Siguiendo esa línea argumental, y en la medida de que el Reino de España se declara constitucionalmente aconfesional, deberíamos esperar ver un día rehabilitado también a Rodrigo de Valer, cuyo camisón fue colgado a guisa de bandera en la Catedral de Sevilla, con la inscripción: «Rodrigo de Valer, ciudadano de Lebrija y Sevilla, apóstata, falso apóstol, quien pretendió ser enviado de Dios».

Reivindicados los magistrales del cabildo de la catedral Juan Gil (Egidio) y Constantino Ponce que, acusados de herejía, no por ya muertos se libraron de ser desenterrados y quemados su huesos.

Recuperado Antonio Enríquez Gómez, también víctima de la Inquisición sevillana, autor de El siglo pitagórico, novela en verso y prosa que narra la trasmigración de un alma en diversos cuerpos (un ambicioso, un chismoso, una dama, un hidalgo, un valido) sobre un esquema fijo; el alma describe la maldad de su ocupante y le acusa, éste se disculpa: su maldad es la tónica de la época y, por tanto, no puede considerarse delito; y autor de la Vida de don Gregorio Guadaña, una novelita picaresca en la que se nos narra cómo el vicio y la corrupción se señorean en la corte de Felipe IV.

Reclamados los humanistas Juan Pérez o Francisco de Zafra, ambos quemados en efigie.

Rehabilitadas más de treinta mil personas, morerías, aljamas enteras, sinagogas, el Monasterio de San Isidoro del Campo con todos sus frailes jerónimos y otros laicos reformistas que allí se daban cita, con Casiodoro de Reina, primer traductor de la Biblia completa al  castellano a partir del hebreo y del griego, y Cipriano de Valera revisor de la misma.
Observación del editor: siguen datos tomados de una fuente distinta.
-- ==== Sys2Proof/Machine/AArch32.lean ====
section
/-! DEFINITION. The A32 and T32 instructions (44_aarch32.md R182 to R185; 20_memory.md R87, R97). -/

namespace Sys2Proof.Machine

/-- A conditional instruction whose condition fails is a NOP, of 16 bits if it is `narrow`. -/
def ifCondOf (narrow : Bool) (cond : BitVec 4) (s : State) (k : Result) : Result :=
  if condHolds cond s.ps then k else .next (advanceOf narrow s)

/-- A conditional instruction of 32 bits. -/
def ifCond (cond : BitVec 4) (s : State) (k : Result) : Result := ifCondOf false cond s k

/-- An instruction that names R15 reads or writes the PC, or the condition flags, directly: in Debug state it has no outcome that the
spec gives, and a trap of it may fire (61_debug_pmu_trace.md R308, 60_exceptions.md R213). -/
def noR15InDebug (own : Refusal) (rs : List (BitVec 4)) (trap : Option Result) (s : State) (k : Result) : Result :=
  if halted s && rs.contains 15 then unpredictable trap own s else k

/-- CSDB, A32: no effect on registers or memory. -/
def execCsdbA32 (_cond : BitVec 4) (s : State) : Result := .next (advance s)

/-- CSDB, T32. -/
def execCsdbT32 (s : State) : Result := .next (advance s)

/-- SB, A32. -/
def execSbA32 (s : State) : Result := .next (advance s)

/-- SB, T32. -/
def execSbT32 (s : State) : Result := .next (advance s)

/-- Access to Advanced SIMD with EL1 in AArch32: CPACR.cp10 [21:20] and ASEDIS [31], FPEXC.EN [30], and in Non-secure state
NSACR.NSASEDIS [15] (44_aarch32.md R182). That FPEXC is the same register as FPEXC32_EL2, its EN at bit [30], and the places of
ASEDIS and NSASEDIS, which no rule prints, are PRESUMED (log entry 90: R27 of 10_state.md gives EN's place in FPEXC32_EL2 alone). -/
def a32SimdDisabled (s : State) : Bool :=
  enForbids (field (ictl s .cpacr) 20 2) (s.ps.el == .el0) || ictlBit s .cpacr 31 || !ibit s .FPEXC32_EL2 30 ||
    (curSpace s == .nonSecure && ictlBit s .nsacr 15)

/-- HCPTR.TASE [15] traps Advanced SIMD in Non-secure state, EL2 included, EL2 in AArch32 (44_aarch32.md R182, which does not print the
bit's place: PRESUMED, log entry 90). -/
def hcptrTraps (s : State) : Bool :=
  curSpace s == .nonSecure && s.cfg.hasEL2 && elUsesA32 .el2 s && ictlBit s .hcptr 15

/-- Advanced SIMD is enabled, else UNDEFINED or a trap; with EL1 in AArch64 by the AArch64 controls. -/
def a32SimdGate (s : State) (k : Result) : Result :=
  if !elUsesA32 .el1 s then vecGate [.fp] s k
  else if a32SimdDisabled s then undefined s
  else if hcptrTraps s then raise (syncExc .el2 0x07 0 s) s
  else k

/-- The element size imm3H gives: 8 times its highest set bit. -/
def vmovlSize (imm3H : BitVec 3) : Nat := if bitAt imm3H 2 then 32 else if bitAt imm3H 1 then 16 else 8

/-- The long elements: each element of Dm extended to twice its size, and shifted left by what imm3H has beyond the size. R183 of
44_aarch32.md gives no size or shift for imm3H 3, 5, 6 and 7: the element size of its highest bit, and the shift of eight times
imm3H less that size, are PRESUMED (log entry 39). -/
def vmovlValue (u : Bool) (imm3H : BitVec 3) (m : Word) : BitVec 128 :=
  let n := vmovlSize imm3H
  let shift := 8 * imm3H.toNat - n
  (List.range (64 / n)).foldl (fun r e =>
    let x : BitVec n := field m (n * e) n
    let y : BitVec (2 * n) := (if u then x.setWidth (2 * n) else x.signExtend (2 * n)) <<< shift
    r ||| (y.setWidth 128 <<< (2 * n * e))) 0

/-- A D register: half of a vector register. -/
def readD (n : BitVec 5) (s : State) : Word := field (readZ (n >>> 1) s) (if bitAt n 0 then 64 else 0) 64

/-- VMOVL (44_aarch32.md R183): UNDEFINED for an odd Vd. -/
def vmovl (u d : BitVec 1) (imm3H : BitVec 3) (vd : BitVec 4) (m : BitVec 1) (vm : BitVec 4) (s : State) : Result :=
  if bitAt vd 0 then undefined s
  else a32SimdGate s
    (let v := vmovlValue (u == 1) imm3H (readD (m ++ vm) s)
     .next (advance (writeZ ((d ++ vd) >>> 1) (v.setWidth 2048) s)))

/-- VMOVL, A32. -/
def execVmovlA32 (u d : BitVec 1) (imm3H : BitVec 3) (vd : BitVec 4) (m : BitVec 1) (vm : BitVec 4) (s : State) :
    Result :=
  vmovl u d imm3H vd m vm s

/-- VMOVL, T32. -/
def execVmovlT32 (u d : BitVec 1) (imm3H : BitVec 3) (vd : BitVec 4) (m : BitVec 1) (vm : BitVec 4) (s : State) :
    Result :=
  vmovl u d imm3H vd m vm s

/-- The destination of an MRC: R<t>, or for register 15 the condition flags, bits [31:28] (10_state.md R20). -/
def mrcTo (rt : BitVec 4) (v : Half) (s : State) : Result :=
  if rt = 15 then .next (advance (setFlags ⟨bitAt v 31, bitAt v 30, bitAt v 29, bitAt v 28⟩ s))
  else .next (advance (writeR rt v s))

/-- MRC of a value past its trap, if it has one: with destination 15 in Debug state it has no outcome the spec gives (44_aarch32.md R184,
61_debug_pmu_trace.md R308). -/
def mrcOf (trap : Option Result) (rt : BitVec 4) (v : Half) (s : State) : Result :=
  noR15InDebug .mrcApsrInDebugState [rt] trap s (trap.getD (mrcTo rt v s))

/-- MRC of DBGDSCRint: no control that the spec prints traps the instruction (44_aarch32.md R184; 60_exceptions.md R213). -/
def execMrcDbgdscrint (cond rt : BitVec 4) (s : State) : Result := ifCond cond s (mrcOf none rt s.a32.dbgdscrint s)

/-- The ISS of a trapped MCR of PAR: CV, COND, CRn 7, Rt, CRm 4. -/
def parTrapIss (cond : BitVec 4) (rt : BitVec 5) : BitVec 25 :=
  ((bitTo 24 true ||| fieldTo 20 cond ||| fieldTo 10 (7#4) ||| fieldTo 5 rt ||| fieldTo 1 (4#4) : Word)).setWidth 25

/-- PAR_S[31:0] <- R[t]; bits [63:32] stay. -/
def writeParS (v : Half) (s : State) : State := { s with a32 := { s.a32 with parS := withLow32 s.a32.parS v } }

/-- PAR_NS[31:0] <- R[t]. -/
def writeParNS (v : Half) (s : State) : State := { s with a32 := { s.a32 with parNS := withLow32 s.a32.parNS v } }

/-- PAR[31:0] <- R[t]: the one PAR of a PE whose EL3 does not use AArch32, which is PAR_EL1 (log entry 38). -/
def writePar (v : Half) (s : State) : State := setReg .PAR_EL1 (withLow32 (sreg s .PAR_EL1) v) s

/-- EL3 is implemented and uses AArch32: PAR is banked. -/
def parBanked (s : State) : Bool := s.cfg.hasEL3 && elUsesA32 .el3 s

/-- HSTR_EL2.T7, or HSTR.T7, traps an MCR to PAR at EL1 (44_aarch32.md R185). -/
def parTraps (s : State) : Bool :=
  s.ps.el == .el1 && el2Enabled s && (if elUsesA32 .el2 s then ictlBit s .hstr 7 else ibit s .HSTR_EL2 7)

/-- That trap. -/
def parTrap (cond rt : BitVec 4) (s : State) : Option Result :=
  if parTraps s then some (raise (syncExc .el2 0x03 (parTrapIss cond (a32Index rt s)) s) s) else none

/-- What an MCR to PAR that is not trapped does (44_aarch32.md R185). -/
def mcrPar (v : Half) (s : State) : Result :=
  let own := if parBanked s then writeParNS v s else writePar v s
  match s.ps.el with
  | .el0 => undefined s
  | .el3 => .next (advance (if ictlBit s .scr 0 then writeParNS v s else writeParS v s))
  | _ => .next (advance own)

/-- MCR to PAR (44_aarch32.md R185); with register 15 in Debug state it reads the PC directly (61_debug_pmu_trace.md R308). -/
def execMcrPar (cond rt : BitVec 4) (s : State) : Result :=
  ifCond cond s (noR15InDebug .pcOrPstateInDebugState [rt] (parTrap cond rt s) s
    ((parTrap cond rt s).getD (mcrPar (readR rt s) s)))

end Sys2Proof.Machine
end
Esperemos, aunque tengan que pasar también mil años, que Sevilla reivindique a quienes dijeron de ella que era la primera ziudad de nuestra España, que en nuestros tiempos conoziese los abusos, superstiziones i idolatrías de la Iglesia Romana.
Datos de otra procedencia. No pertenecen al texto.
-- ==== Sys2Proof/Machine/Arith.lean ====
section
/-! DEFINITION. Integer arithmetic with immediates, MOVZ and ORR (45_base_subset.md R187, R194). -/

namespace Sys2Proof.Machine

/-- MOVZ, 64 bits. -/
def execMovzX (hw : BitVec 2) (imm16 : BitVec 16) (rd : BitVec 5) (s : State) : Result :=
  .next (advance (writeX rd (movImm 64 hw imm16) s))

/-- MOVZ, 32 bits. -/
def execMovzW (hw : BitVec 1) (imm16 : BitVec 16) (rd : BitVec 5) (s : State) : Result :=
  .next (advance (writeW rd (movImm 32 hw imm16) s))

/-- ADD (immediate), 64 bits: register 31 is the stack pointer. -/
def execAddX (sh : BitVec 1) (imm12 : BitVec 12) (rn rd : BitVec 5) (s : State) : Result :=
  .next (advance (writeXSP rd (readXSP rn s + addImm 64 sh imm12) s))

/-- SUB (immediate), 64 bits. -/
def execSubX (sh : BitVec 1) (imm12 : BitVec 12) (rn rd : BitVec 5) (s : State) : Result :=
  .next (advance (writeXSP rd (readXSP rn s - addImm 64 sh imm12) s))

/-- SUBS (immediate), 64 bits: the destination register 31 discards the result; the flags are set. -/
def execSubsX (sh : BitVec 1) (imm12 : BitVec 12) (rn rd : BitVec 5) (s : State) : Result :=
  let r := subWithFlags (readXSP rn s) (addImm 64 sh imm12)
  .next (advance (setFlags r.2 (writeX rd r.1 s)))

/-- ADD (immediate), 32 bits: bits [63:32] of the destination become zero. -/
def execAddW (sh : BitVec 1) (imm12 : BitVec 12) (rn rd : BitVec 5) (s : State) : Result :=
  .next (advance (writeXSP rd (((readXSP rn s).setWidth 32 + addImm 32 sh imm12).setWidth 64) s))

/-- SUB (immediate), 32 bits. -/
def execSubW (sh : BitVec 1) (imm12 : BitVec 12) (rn rd : BitVec 5) (s : State) : Result :=
  .next (advance (writeXSP rd (((readXSP rn s).setWidth 32 - addImm 32 sh imm12).setWidth 64) s))

/-- SUBS (immediate), 32 bits. -/
def execSubsW (sh : BitVec 1) (imm12 : BitVec 12) (rn rd : BitVec 5) (s : State) : Result :=
  let r := subWithFlags ((readXSP rn s).setWidth 32) (addImm 32 sh imm12)
  .next (advance (setFlags r.2 (writeW rd r.1 s)))

/-- ORR (shifted register), 64 bits. -/
def execOrrX (shift : BitVec 2) (rm : BitVec 5) (imm6 : BitVec 6) (rn rd : BitVec 5) (s : State) : Result :=
  .next (advance (writeX rd (readX rn s ||| shiftReg (readX rm s) shift imm6) s))

end Sys2Proof.Machine
end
Tal vez un día la condena de la ONU al Imperio por las condiciones en que mantiene a los presos de Guantánamo se extienda a aquel Castillo de la Inquisición, sito en Triana, donde una expresión poco afortunada o una actitud equívoca podían acarrear la delación si en ellas se adivinaba el rictus de lo herético. Allí iban, sin juicio previo y sin saber por cuánto tiempo, arrebatados del lecho en mitad de la noche, amigos y enemigos, parientes y desconocidos, delatores y delatados. Todos presos, incomunicados, aterrados, ignorantes del cargo del que se les acusaba y de quién les había acusado. Simplemente se les interrogaba sobre si conocían el motivo del arresto, exhortándoles a la confesión de todos sus errores y pecados mediante tortura, si era necesario. La acusación difusa e inconcreta podía colocar al reo en una situación dramática. Porque sucedía a menudo que él no sabía por qué estaba allí o suponía algo distinto de lo que se le imputaba, lo que retrasaba el proceso y abría nuevas pistas a otros complementarios.
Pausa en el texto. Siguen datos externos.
/-- With a usable base and the eight locations found (the address a multiple of 8), LDXR and LDAXR write the value to
Xt, mark the reservation block of the first location in the local monitor, and in the global monitor where the memory
is shareable. No other register, no flag and no byte of memory changes. (45_base_subset.md R195, log entry 34) -/
def Obligations.LoadExclusives : Prop :=
  ∀ (s u : State) (rn rt : BitVec 5) (base : Word) (xs : List Xlat), baseReg rn s = .ok base s →
    locateAll (exclusiveDesc false rn) 8 base s = .ok xs u → ∀ i ∈ [Instr.ldxr rn rt, .ldaxr rn rt],
    ∃ t bs x, exec i s = .next t ∧ NextPc s t ∧
      Frame [rt] false false { loaded u t with exLocal := t.exLocal, exGlobal := t.exGlobal, exTlbi := false } t ∧
      DidRead xs bs u t ∧ Holds rt (ofBytes 64 (byteOrder (bigEndian s) bs)) t ∧ xs.head? = some x ∧
      t.exLocal = some (monitorBlock x u) ∧
      t.exGlobal = if x.shareable then some (monitorBlock x u) else u.exGlobal

/-- With a usable base, an address aligned to the whole size, its location found for the monitors and, the descriptors
not yet updated, for the store, and the status register no source and not the base: each Store-Exclusive goes on.
Either the local monitor held the block (or, after a TLB invalidation, some block), Ws is 0 and exactly the bytes of
its data were written, or Ws is 1 and no byte changed; the local monitor is clear; no other register or flag changes.
Otherwise it is the second. A status register that is a source or the base is refused as CONSTRAINED UNPREDICTABLE, or
takes the stack pointer alignment fault of the base if there is one. (45_base_subset.md R195,
42_loadstore_mte_atomics.md R159, 42_loadstore_mte_atomics.md R160, 92_eei_decisions.md D6, 20_memory.md R117, log
entry 27, log entry 34) -/
def Obligations.StoreExclusives : Prop :=
  ∀ (s u v : State) (rs rt2 rn rt : BitVec 5) (base : Word) (x y : Xlat), Canonical s →
    ∀ e ∈ storeExclusives rs rt2 rn rt s,
    (e.clash = true ∨ rs = rn ∧ rn ≠ 31 → exec e.instr s = .refused .unpredictable ∨
      ∃ r, baseReg rn s = .stop r ∧ exec e.instr s = r) ∧
    (e.clash = false → ¬(rs = rn ∧ rn ≠ 31) → baseReg rn s = .ok base s → unaligned base e.size = false →
      lookup (exclusiveDesc true rn) base s = .ok x u →
      locateBy (exclusiveDesc true rn) e.size (fun _ _ => none) base u = .ok y v →
      ∃ t, exec e.instr s = .next t ∧ NextPc s t ∧ t.exLocal = none ∧
        ((u.exLocal = some (monitorBlock x u) ∨ u.exTlbi = true ∧ u.exLocal.isSome = true) ∧ Holds rs 0 t ∧
          Wrote ((List.range e.size).map y.plus) e.bytes v t ∧
          Frame [rs] false false { stored v t with exLocal := t.exLocal, exGlobal := t.exGlobal } t ∨
         Holds rs 1 t ∧ Frame [rs] false false { commit x u with exLocal := none } t))

/-- With a usable base that is not a multiple of the whole access size, every Store-Exclusive (its status register no
source and not the base) and LDXR and LDAXR take a Data Abort with an Alignment fault at the address, whatever
SCTLR_ELx.A is and before the address is translated. The model's choices in it: the fault status code (log entry 8),
and that LDXR and LDAXR check the alignment before the address is translated, which R160 says of Store-Exclusives
alone (log entry 26). (42_loadstore_mte_atomics.md R160, 10_state.md R22, 45_base_subset.md R195, log entry 8, log
entry 26) -/
def Obligations.ExclusivesAlwaysCheckAlignment : Prop :=
  ∀ (s : State) (rs rt2 rn rt : BitVec 5) (base : Word), baseReg rn s = .ok base s →
    (∀ e ∈ storeExclusives rs rt2 rn rt s, e.clash = false → ¬(rs = rn ∧ rn ≠ 31) → unaligned base e.size = true →
      DataAbort alignmentStatus base s (exec e.instr s)) ∧
    (unaligned base 8 = true → ∀ i ∈ [Instr.ldxr rn rt, .ldaxr rn rt],
      DataAbort alignmentStatus base s (exec i s))

/-- MOVZ, ADD and SUB (immediate), SUBS (immediate) and ORR (shifted register) complete in every state with the result
modulo 2^64, or 2^32 zero-extended for the W forms. Register 31 is the stack pointer as the source and destination of
ADD and SUB and the source of SUBS, else zero and discarded. SUBS sets N to the sign, Z to zero, C to no borrow and V
to signed overflow; the others change no flag. No other register and no byte of memory changes. The model's choices in
it, from outside the spec: ORR with a shift, MOVZ with a shift (hw not 0), the 12-bit immediate shifted by 12 (sh 1),
and the stack pointer as the source of SUBS (log entry 95, PRESUMED). (45_base_subset.md R187, 45_base_subset.md R194,
log entry 95) -/
def Obligations.IntegerArithmetic : Prop :=
  ∀ (s : State) (hw : BitVec 2) (hw1 sh : BitVec 1) (imm16 : BitVec 16) (imm12 : BitVec 12) (shift : BitVec 2)
      (imm6 : BitVec 6) (rm rn rd : BitVec 5) (a : Word), a = readXSP rn s → ∀ (b : Word),
    b = (if sh = 1 then imm12.setWidth 64 <<< 12 else imm12.setWidth 64) →
    (∃ t, Completes (.movzX hw imm16 rd) [rd] false false s s t ∧
      Holds rd (imm16.setWidth 64 <<< (16 * hw.toNat)) t) ∧
    (∃ t, Completes (.movzW hw1 imm16 rd) [rd] false false s s t ∧
      Holds rd (imm16.setWidth 64 <<< (16 * hw1.toNat)) t) ∧
    (∃ t, Completes (.addX sh imm12 rn rd) [rd] (rd == 31) false s s t ∧ readXSP rd t = a + b) ∧
    (∃ t, Completes (.subX sh imm12 rn rd) [rd] (rd == 31) false s s t ∧ readXSP rd t = a - b) ∧
    (∃ t, Completes (.addW sh imm12 rn rd) [rd] (rd == 31) false s s t ∧
      readXSP rd t = ((a + b).setWidth 32).setWidth 64) ∧
    (∃ t, Completes (.subW sh imm12 rn rd) [rd] (rd == 31) false s s t ∧
      readXSP rd t = ((a - b).setWidth 32).setWidth 64) ∧
    (∃ t, Completes (.orrX shift rm imm6 rn rd) [rd] false false s s t ∧
      Holds rd (readX rn s ||| shiftReg (readX rm s) shift imm6) t) ∧
    (∃ t, Completes (.subsX sh imm12 rn rd) [rd] false true s s t ∧ Holds rd (a - b) t ∧
      t.ps.n = (a - b).msb ∧ t.ps.z = decide (a = b) ∧ t.ps.c = decide (b.toNat ≤ a.toNat) ∧
      t.ps.v = decide ((a - b).toInt ≠ a.toInt - b.toInt)) ∧
    (∃ t, Completes (.subsW sh imm12 rn rd) [rd] false true s s t ∧
      Holds rd ((a.setWidth 32 - b.setWidth 32 : BitVec 32).setWidth 64) t ∧
      t.ps.n = (a.setWidth 32 - b.setWidth 32 : BitVec 32).msb ∧ t.ps.z = decide (a.setWidth 32 = b.setWidth 32) ∧
      t.ps.c = decide ((b.setWidth 32).toNat ≤ (a.setWidth 32).toNat) ∧
      t.ps.v = decide ((a.setWidth 32 - b.setWidth 32 : BitVec 32).toInt ≠
        (a.setWidth 32).toInt - (b.setWidth 32).toInt))

/-- With a usable base and the eight bytes at base plus offset located: STR writes exactly the bytes of Xt there, in
the byte order of the level, and no other byte; LDR writes the value of those bytes to Xt; the pre-indexed LDR also
writes the address to the base register. Xt 31 is zero, and a load to it is discarded. No other register and no flag
changes. An Alignment fault of locating is taken as a Data Abort at its address; pre-indexed LDR with one register as
base and Xt is refused as CONSTRAINED UNPREDICTABLE. The model's choices in it: that refusal, where R193 lists no
outcome (log entry 27, DESIGN CHOICE), and the fault status code of an Alignment fault (log entry 8, PRESUMED).
(45_base_subset.md R193, 92_eei_decisions.md D13, 92_eei_decisions.md D15, 20_memory.md R60, log entry 8, log entry
27) -/
def Obligations.LoadsAndStores : Prop :=
  ∀ (s u : State) (imm12 : BitVec 12) (imm9 : BitVec 9) (rn rt : BitVec 5) (base : Word) (xs : List Xlat),
    Canonical s → baseReg rn s = .ok base s →
    (locateAll (dataDesc true rn) 8 (base + (imm12.setWidth 64 <<< 3)) s = .ok xs u →
      ∃ t, exec (.strX imm12 rn rt) s = .next t ∧ NextPc s t ∧
        Frame [] false false (stored u t) t ∧
        Wrote xs (byteOrder (bigEndian s) (bytesOf 8 (readX rt s))) u t) ∧
    (locateAll (dataDesc false rn) 8 (base + (imm12.setWidth 64 <<< 3)) s = .ok xs u →
      ∃ t bs, exec (.ldrX imm12 rn rt) s = .next t ∧ NextPc s t ∧
        Frame [rt] false false (loaded u t) t ∧ DidRead xs bs u t ∧
        Holds rt (ofBytes 64 (byteOrder (bigEndian s) bs)) t) ∧
    (¬(rn = rt ∧ rn ≠ 31) → locateAll (writebackDesc false) 8 (base + imm9.signExtend 64) s = .ok xs u →
      ∃ t bs, exec (.ldrXPre imm9 rn rt) s = .next t ∧ NextPc s t ∧
        Frame [rt, rn] (rn == 31) false (loaded u t) t ∧ DidRead xs bs u t ∧
        Holds rt (ofBytes 64 (byteOrder (bigEndian s) bs)) t ∧ readXSP rn t = base + imm9.signExtend 64) ∧
    (rn = rt → rn ≠ 31 → exec (.ldrXPre imm9 rn rt) s = .refused .unpredictable) ∧
    (∀ va, locateAll (dataDesc true rn) 8 (base + (imm12.setWidth 64 <<< 3)) s = .fault .alignment va u →
      ∃ v, v.pc = u.pc ∧ DataAbort alignmentStatus va v (exec (.strX imm12 rn rt) s)) ∧
    (∀ va, locateAll (dataDesc false rn) 8 (base + (imm12.setWidth 64 <<< 3)) s = .fault .alignment va u →
      ∃ v, v.pc = u.pc ∧ DataAbort alignmentStatus va v (exec (.ldrX imm12 rn rt) s))

/-- With FEAT_PAuth, a usable base, the address a + simm10 (a the base as it is where key DA or DB is disabled; the
base without its PAC where the key is enabled, not trapped and the PAC correct for modifier zero) located: Xt holds
the eight bytes there; with writeback the base register holds that address (over Xt where they are one register). No
other register, no flag and no byte of memory changes. An incorrect PAC with FEAT_FPACCOMBINE gives a PAC Fail
exception, EC 0x1C, and loads no register. The model's choice in it: with writeback and one register as Xt and base
that register holds the address, where R193 calls the pre-indexed LDR CONSTRAINED UNPREDICTABLE (log entry 27, DESIGN
CHOICE), the registers of the keys (log entry 97) the TBI bit that decides where the PAC field ends (log entry 99),
what ComputePAC is given and what a stripped field holds (log entry 105). (40_pauth_bti.md R137, 45_base_subset.md
R193, 40_pauth_bti.md R128, 30_encoding.md R121, log entry 27, log entry 97, log entry 99, log entry 105) -/
def Obligations.AuthenticatedLoads : Prop :=
  ∀ (s u : State) (m sbit : BitVec 1) (imm9 : BitVec 9) (w : BitVec 1) (rn rt : BitVec 5) (base a addr : Word)
      (xs : List Xlat) (k : PacKey),
    has .PAuth s = true → baseReg rn s = .ok base s → k = (if m = 1 then .db else .da) →
    ((sctlr s k.enable = false ∧ a = base ∨ sctlr s k.enable = true ∧ apiTraps s = false ∧
        pacCorrect k base 0 s = true ∧ a = pacStrip (pacField false base s) base) →
      addr = a + ((sbit ++ imm9).signExtend 64 <<< 3) →
      locateAll (if w = 1 then writebackDesc false else dataDesc false rn) 8 addr s = .ok xs u →
      ∃ t bs, exec (.ldra m sbit imm9 w rn rt) s = .next t ∧ NextPc s t ∧
        Frame (if w = 1 then [rt, rn] else [rt]) (w == 1 && rn == 31) false (loaded u t) t ∧
        DidRead xs bs u t ∧ (w = 1 → readXSP rn t = addr) ∧
        (w = 0 ∨ rn ≠ rt ∨ rn = 31 → Holds rt (ofBytes 64 (byteOrder (bigEndian s) bs)) t)) ∧
    (sctlr s k.enable = true → apiTraps s = false → pacCorrect k base 0 s = false → has .FPACCOMBINE s = true →
      ∃ r v, exec (.ldra m sbit imm9 w rn rt) s = raise r v ∧ r.ec = 0x1C ∧ r.ret = s.pc ∧ v.x = s.x ∧ v.sp = s.sp)

/-- Where the bytes of an access are all located, one location for each byte, the state differs at most in memory, in
the TLB, in the cached GPT entries, in the staleness of code, and in the TFSR registers. Memory changes by exactly the
updates of descriptors that the translations ask for: those of every byte of an unaligned access, those of the one
translation of an aligned one. The canonical form is kept; and with translation, stage 2 and granule protection off,
memory and the TLB do not change at all. An access of several bytes reads or writes none of them before all are
located. The places and the byte order of an update in its descriptor, and that translation is off in the EL1&0 regime
with HCR_EL2.DC or TGE, are the model's choices (log entries 104, 107). (20_memory.md R58, 61_debug_pmu_trace.md R311,
92_eei_decisions.md D15, log entries 104, 107) -/
def Obligations.LocatingAnAccess : Prop :=
  ∀ (d : AccDesc) (n : Nat) (va : Word) (s u : State) (xs : List Xlat), locateAll d n va s = .ok xs u →
    xs.length = n ∧ u = { s with mem := u.mem, stale := u.stale, tlb := u.tlb, gptTlb := u.gptTlb, sys := u.sys } ∧
    (∀ r, r ≠ .TFSR_EL1 → r ≠ .TFSRE0_EL1 → r ≠ .TFSR_EL2 → r ≠ .TFSR_EL3 → sreg u r = sreg s r) ∧
    (0 < n → u.mem = (updateDescriptors (accessUpdates n va xs) s).mem ∧
      u.stale = (updateDescriptors (accessUpdates n va xs) s).stale) ∧
    (Canonical s → Canonical u) ∧ (flat d s = true → u.mem = s.mem ∧ u.stale = s.stale ∧ u.tlb = s.tlb)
La inseguridad, la desconfianza y el peligro se instalaron durante los siglos XV-XVII en una sociedad amenazada por sí misma de forma no muy diferente a la situación que se vive en la Sevilla del golpe militar de 1936 y en los años siguientes. En una y otra ocasión, curiosamente, la convivencia arruinada se refugia detrás del aparato barroco de la ciudad. Será esta vieja máquina, prácticamente desahuciada en las coyunturas republicanas, la que vuelva a organizar, con aparatosa solemnidad, los espectáculos que habrían de servir para exaltar la fe, conmocionar al pueblo y exhibir la fuerza y poder del régimen. De nuevo en marcha la extraña función, los tres actos del teatro de la sombras, los tres actos de la temporalidad franquista: la matanza, la ceremonia religiosa y el espectáculo que, todavía hoy, continúa.